Na mensagem ao 5º Congresso Nacional do PT, a direção partidária
interpreta o "sentimento antipetista" como reação conservadora "às ações
políticas de inclusão social" dos governos Lula e Dilma. Vendando os
olhos dos militantes, embalando-os numa ilusão complacente, os
dirigentes postergam uma difícil, mas inevitável, revisão crítica. De
fato, o "sentimento antipetista" expressa a vontade de evitar a
identificação entre Estado e Partido. Já a manipulação exterminista
desse sentimento não passa de uma cópia invertida do desejo petista de
anular o direito à divergência.
No Palácio, o PT perdeu o patrimônio moral indispensável para defender a
democracia. Hoje, triste ironia, são os críticos do PT que podem
desempenhar o papel de advogados da sua existência como ator legítimo.
Pedir o impeachment da presidente, por bons ou maus motivos, não atenta
contra a ordem democrática.

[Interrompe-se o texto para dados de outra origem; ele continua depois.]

-- ==== Sys2Proof/Machine/Run.lean ====
section
/-! DEFINITION. Performing an operation: an agent takes the actions of its operation in progress one after another
until the operation is complete, a spin's condition does not hold, or the turn's budget is used up. What is left
stays in the agent's work, and the agent's next turn goes on with it. -/

namespace Sys2Proof.Machine

/-- At most n actions of agent a. -/
def go (a : Agent) : Nat → State → Host.Outcome State Fault Refusal
  | 0, s => .next s
  | n + 1, s =>
    match s.work a with
    | [] => .next s
    | t :: ts =>
      match act a t (s.setWork a ts) with
      | .done s' => go a n s'
      | .wait => .next s
      | .fault f => .fault f
      | .refuse r => .refused r

/-- An agent goes on with its operation in progress. -/
def resume (a : Agent) (s : State) : Host.Outcome State Fault Refusal := go a s.budget s

/-- An agent begins the operation whose actions are `ts`. -/
def perform (a : Agent) (ts : List Task) (s : State) : Host.Outcome State Fault Refusal :=
  resume a (s.push a ts)

/-- The HOST begins an operation: one at a time (D31, R162). -/
def performHost (p : Program) (s : State) : Host.Outcome State Fault Refusal :=
  match s.hostWork with
  | _ :: _ => .refused .hostBusy
  | [] =>
    match p with
    | .next ts => perform .host ts s
    | .fault f => .fault f
    | .refused r => .refused r

end Sys2Proof.Machine
end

Sobram razões para gritar por um governo sem
o PT, algo que serviria tanto ao Brasil quanto ao PT, que só na
planície será capaz de entender as virtudes do pluralismo político. Por
outro lado, cultivar a ideia da supressão do PT revela o impulso
autoritário de amputar nossa história.
Vaccari é caso de polícia; o PT, não. A estrela fica.